В тот же день отбыли из Москвы западные военные делегации, которых провожали
малоизвестные московские генералы. Накануне они просили в письме маршала
Ворошилова о встрече, но ответа не получили. Ворошилов позже ссылался в свое
извинение на то обстоятельство, что он был в это время на утиной охоте.
С заключением московского договора, с точки зрения Гитлера, были созданы все
условия для быстрого, ошеломляющего триумфа над Польшей; происходившее
далее было механическим процессом, «вроде того, как горит бикфордов шнур».
Поэтому в оставшееся время все его внимание было направлено на попытку
усилить свое алиби, не допустить помех и еще больше отдалить западные державы
от Польши, хотя эту дистанцию и так уже, как казалось, удалось сделать
значительной. С этими тремя целями были связаны все инициативы и последние
предложения оставшихся восьми дней, на которые возлагалось так много
напрасных надежд.
Уже речь, с которой Гитлер выступил 22 августа в Оберзальцберге, была
полностью определена этими соображениями. В превосходном настроении, уже
уверенный в успехе переговоров в Москве, он обрисовал перед военным
командованием, пока над горами бушевала гроза, сложившееся положение и еще
раз обосновал свое бесповоротное решение начать войну: как значение его
личности и ее ни с чем не сравнимый авторитет, так и экономическое положение
требуют пойти на схватку: «Нам не остается ничего другого, надо действовать».

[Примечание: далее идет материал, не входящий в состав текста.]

/-- The path that a change names is the one that changes. -/
theorem State.path_modPath (s : State) (p : Path) (f : PathSt → PathSt) : (s.modPath p f).path p = f (s.path p) := by cases p <;> rfl

/-- Every other path stays. -/
theorem State.path_modPath_other (s : State) (p q : Path) (f : PathSt → PathSt) (h : q ≠ p) : (s.modPath p f).path q = s.path q := by
  cases p <;> cases q <;> first | rfl | exact absurd rfl h

end Sys2Proof.Machine
end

Политические соображения и ситуация в плане союзов также говорят в пользу
быстрого решения: «Через два-три года этих счастливых обстоятельств не будет.
Никто не знает, как долго я еще проживу. Поэтому пусть столкновение произойдет
лучше сейчас», – говорилось в одной из записей этой речи . Затем он еще раз
обосновал свою убежденность в том, что западные державы не станут серьезно
вмешиваться:
«У противника была еще надежда, что после захвата Польши в качестве врага
выступит Россия. Противник не учел моей большой решительности. Наши
противники – жалкие черви. Я видел их в Мюнхене.
Я был убежден, что Сталин никогда не примет английское предложение. Россия не
заинтересована в сохранении Польши… В связи с торговым договором мы начали
политический диалог. Предложили пахт о ненападении. Затем последовало
всестороннее предложение от России. Теперь Польша в том положении, в которое
я и хотел ее поставить.
Блокады нам нечего бояться. Восток поставит нам зерно, скот, уголь, свинец, цинк.
Это большая цель, которая требует много сил. Я боюсь лишь того, что в последний
момент какая-нибудь свинья подсунет мне предложение о посредничестве».
Во второй части выступления, после скромной трапезы, Гитлер выразил опасения
относительно позиции западных держав: «дело может пойти и по иному руслу»,
поэтому нужна «железная решимость». «Не отступать ни перед чем… Борьба не на
жизнь, а на смерть». Эта формула привела его в одно из тех мифологизирующих
настроений, в котором история представлялась ему кровавым проспектом, полным
схваток, побед и крушений. В ранней части выступления он назвал «создание
Великой Германии свершением грандиозным», но вместе с тем «внушающим
некоторые опасения, поскольку оно было достигнуто в результате блефа
политического руководства»; и теперь он заверял:
«Продолжительный мирный период не пошел бы нам на пользу… Мужественное
поведение… Друг с другом борются не машины, а люди. У нас качественно более
совершенный человек. Решающее значение имеют духовные факторы.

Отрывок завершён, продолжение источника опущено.